As a matter of fact, it would make an excellent cupcake or cookie filling as well.

Chai concentrating.

Pinterest has taken over everyone’s life lately. It seems as if everyone is either making something they found on Pinterest or talking about something they found on Pinterest. And I’m no different. My Pinterest page is filled with amazing things; some of which I’ve made, some of which I’ll never make, and most of which I just gush about. I even wrote about it at twice…

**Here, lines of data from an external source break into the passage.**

/-- Trimming leaves a text that neither starts nor ends with white space. -/
theorem trim_eq_self {t : Text} (hhead : ∀ c ∈ t.head?, isBlank c = false)
    (hlast : ∀ c ∈ t.getLast?, isBlank c = false) :
    trim t = t := by
  have drop {u : Text} (hu : ∀ c ∈ u.head?, isBlank c = false) : u.dropWhile isBlank = u := by
    cases u with
    | nil => rfl
    | cons c u => exact List.dropWhile_cons_of_neg (by simp [hu c rfl])
  rw [trim, drop hhead, drop (by rwa [List.head?_reverse]), List.reverse_reverse]

/-- Trimming drops a blank at the start. -/
theorem trim_blank_cons (t : Text) : trim (' ' :: t) = trim t := rfl

/-- A text before a blank is the first token. -/
theorem tokens_append_blank {t : Text} (hne : t ≠ []) (h : ∀ c ∈ t, isBlank c = false) (u : Text) :
    tokens (t ++ ' ' :: u) = t :: tokens u := by
  rw [tokens, splitWhere_append_cons h rfl, List.filter_cons_of_pos (by simpa using hne), tokens]

/-- A text before a comma is the first operand. -/
theorem operandPieces_append_comma {t : Text} (h : ∀ c ∈ t, (c == ',') = false) (u : Text) :
    operandPieces (t ++ ',' :: u) = trim t :: operandPieces u := by
  rw [operandPieces, splitWhere_append_cons h rfl, List.map_cons, operandPieces]

/-- A text without a comma is one operand. -/
theorem operandPieces_of_forall_not_comma {t : Text} (h : ∀ c ∈ t, (c == ',') = false) : operandPieces t = [trim t] := by
  rw [operandPieces, splitWhere_of_forall_not h, List.map_singleton]

/-! ### The text of an instruction line -/

/-- The characters that mean something between the tokens and the lines of a source text (R75, R77, R86). -/
def separators : List Char := [' ', '\t', '\r', ',', '#', '\n']

/-- The three operands of an instruction line as text. -/
def operandText (rd rs rt : Reg) : Text :=
  Claims.numericName rd ++ ',' :: ' ' :: (Claims.numericName rs ++ ',' :: ' ' :: Claims.numericName rt)

/-- An instruction line as text. -/
def instructionLine (m : Mnemonic) (rd rs rt : Reg) : Text := Claims.mnemonicText m ++ ' ' :: operandText rd rs rt

theorem oneInstructionSource_eq (m : Mnemonic) (rd rs rt : Reg) :
    Claims.oneInstructionSource m rd rs rt = ['.', 't', 'e', 'x', 't'] ++ '\n' :: instructionLine m rd rs rt := by
  simp [Claims.oneInstructionSource, instructionLine, operandText]

theorem parseMnemonic_mnemonicText (m : Mnemonic) : parseMnemonic (Claims.mnemonicText m) = some m := by
  cases m <;> rfl

theorem mnemonicText_not_separator (m : Mnemonic) : ∀ c ∈ Claims.mnemonicText m, c ∉ separators := by
  cases m <;> simp [Claims.mnemonicText, separators]

theorem parseRegister_numericName : ∀ r : Reg, parseRegister (Claims.numericName r) = some r := by decide

theorem length_numericName_le : ∀ r : Reg, (Claims.numericName r).length ≤ 3 := by decide

/-- A numeric register name is a dollar sign and digits, so no separator stands in it. -/
theorem numericName_not_separator (r : Reg) : ∀ c ∈ Claims.numericName r, c ∉ separators := by
  have hdigit : ∀ c ∈ separators, c.isDigit = false := by simp [separators]
  rw [Claims.numericName, List.forall_mem_cons]
  refine ⟨by decide, fun c hc hsep => ?_⟩
  have := Nat.isDigit_of_mem_toDigits (by decide) (by decide) hc
  exact Bool.false_ne_true ((hdigit c hsep).symm.trans this)

/-- A character that is no separator is no white space. -/
theorem isBlank_eq_false {c : Char} (h : c ∉ separators) : isBlank c = false := by
  simp only [separators, List.mem_cons, not_or] at h
  simp [isBlank, h]

theorem trim_numericName (r : Reg) : trim (Claims.numericName r) = Claims.numericName r :=
  trim_eq_self (fun c hc => isBlank_eq_false (numericName_not_separator r c (List.mem_of_mem_head? hc)))
    (fun c hc => isBlank_eq_false (numericName_not_separator r c (List.mem_of_mem_getLast? hc)))

/-- The characters of an instruction line are those of its tokens, blanks and commas. -/
theorem mem_instructionLine {m : Mnemonic} {rd rs rt : Reg} {c : Char} (h : c ∈ instructionLine m rd rs rt) :
    c ∉ separators ∨ c = ' ' ∨ c = ',' := by
  simp only [instructionLine, operandText, List.mem_append, List.mem_cons] at h
  have hm := mnemonicText_not_separator m c
  have hr (r : Reg) := numericName_not_separator r c
  tauto

/-- No comment starts and no line ends within an instruction line. -/
theorem ne_of_mem_instructionLine {m : Mnemonic} {rd rs rt : Reg} {c : Char} (h : c ∈ instructionLine m rd rs rt) :
    c ≠ '#' ∧ c ≠ '\n' := by
  rcases mem_instructionLine h with hc | rfl | rfl
  · simp only [separators, List.mem_cons, not_or] at hc
    simp [hc]
  · decide
  · decide

/-- An instruction line has no comment, and neither starts nor ends with white space. -/
theorem stripLine_instructionLine (m : Mnemonic) (rd rs rt : Reg) :
    stripLine (instructionLine m rd rs rt) = instructionLine m rd rs rt := by
  have hcomment : (instructionLine m rd rs rt).takeWhile (fun c => c != '#') = instructionLine m rd rs rt := by
    rw [List.takeWhile_eq_self_iff]
    exact fun c hc => bne_iff_ne.mpr (ne_of_mem_instructionLine hc).1
  rw [stripLine, hcomment]
  refine trim_eq_self (fun c hc => ?_) (fun c hc => ?_)
  · cases m <;> cases hc <;> rfl
  · have hend : instructionLine m rd rs rt = (Claims.mnemonicText m ++ ' ' :: (Claims.numericName rd ++
        ',' :: ' ' :: (Claims.numericName rs ++ [',', ' ']))) ++ Claims.numericName rt := by
      simp [instructionLine, operandText]
    have hne : Claims.numericName rt ≠ [] := List.cons_ne_nil _ _
    rw [hend, List.getLast?_append_of_ne_nil _ hne] at hc
    exact isBlank_eq_false (numericName_not_separator rt c (List.mem_of_mem_getLast? hc))

theorem sourceLines_oneInstructionSource (m : Mnemonic) (rd rs rt : Reg) :
    sourceLines (Claims.oneInstructionSource m rd rs rt) = [['.', 't', 'e', 'x', 't'], instructionLine m rd rs rt] := by
  rw [oneInstructionSource_eq, sourceLines, splitWhere_append_cons (by simp) rfl, splitWhere_of_forall_not]
  intro c hc
  exact beq_false_of_ne (ne_of_mem_instructionLine hc).2

theorem operandPieces_operandText (rd rs rt : Reg) :
    operandPieces (' ' :: operandText rd rs rt) =
      [Claims.numericName rd, Claims.numericName rs, Claims.numericName rt] := by
  have hcomma (r : Reg) : ∀ c ∈ ' ' :: Claims.numericName r, (c == ',') = false := by
    refine List.forall_mem_cons.mpr ⟨rfl, fun c hc => beq_false_of_ne ?_⟩
    rintro rfl
    exact numericName_not_separator r ',' hc (by decide)
  have htrim (r : Reg) : trim (' ' :: Claims.numericName r) = Claims.numericName r :=
    (trim_blank_cons _).trans (trim_numericName r)
  calc operandPieces (' ' :: operandText rd rs rt)
      = operandPieces ((' ' :: Claims.numericName rd) ++ ',' :: ((' ' :: Claims.numericName rs) ++
          ',' :: (' ' :: Claims.numericName rt))) := rfl
    _ = [Claims.numericName rd, Claims.numericName rs, Claims.numericName rt] := by
      rw [operandPieces_append_comma (hcomma rd), operandPieces_append_comma (hcomma rs),
        operandPieces_of_forall_not_comma (hcomma rt), htrim, htrim, htrim]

This chai concentrate from Tasty Yummies is one of the ones I’ve actually both pinned and made.


November is doing it’s best to get fully settled in. It’s been very, very cold, and as a matter of fact in addition to hurricane Sandy hammering us last week, tomorrow we’re getting a Nor’easter! Gusty winds, heavy rains and even snow in some places. So it’s time for warm drinks & spicy flavors. Hot cider, hot chocolate, hot tea. One chilly Sunday I was browsing Pinterest, looking at things I had been pinning for something interesting to create, and I noticed this chai concentrate that I had pinned way back in August. As soon as I saw the stunning photo of it in a Mason jar (how could I turn away!?) I pinned it. I’m not a massive chai person, but I do enjoy it every now & then. And it’s worth it to me to try a homemade version because I really never buy it when I’m out. I usually prefer a coffee. So when I do have chai, it’s at home. And I love some pre-made brands, and some tea companies versions of it. But sometimes it’s just not the same.

The history of chai is quite a rich one, despite most people only knowing it from it’s existence in lattes at Starbucks.

Masala chai (literally “mixed-spice tea”) is a beverage from India made by brewing tea with a mixture of aromatic Indian spices and herbs.

Plain chai

By itself, chai or cha is merely the generic word for “tea” in many European and Asian languages. The widespread form chai comes from Persian چای chay. Street vendors called “chai wallahs” (sometimes spelled “chaiwalas”) are a common sight, although coffee is a more popular beverage in some southern parts of India. Chai is also a popular item in restaurants known as Irani cafés or the genre of South Asian restaurants known as Chai Khanas or Ghahve Khane.

Spiced tea

For many English speakers, the term “chai” is synonymous with masala chai, as further described below. The redundant chai tea is sometimes used to indicate spiced milk tea as distinct from other types of tea. Numerous coffee houses use the term chai latte for their version to indicate that the steamed milk of a normal latte is being flavored with a spiced tea concentrate instead of with espresso, without necessarily implying the addition of coffee. Some coffeehouses and brand names refer to their product as chai tea latte.

The beverage is locally known as Chai karak in the Middle East.

And might I add… DELICIOUS. And this homemade concentrate is also easy. Cheap, too. But at the same time it’s quick- it takes no time at all, and it makes your house smell absolutely amazing. The smell alone is worth it! Just like the homemade pumpkin spice latte mix I posted about last month, if you’re a chai lover who buys a lot of chai lattes, this could totally save you some money.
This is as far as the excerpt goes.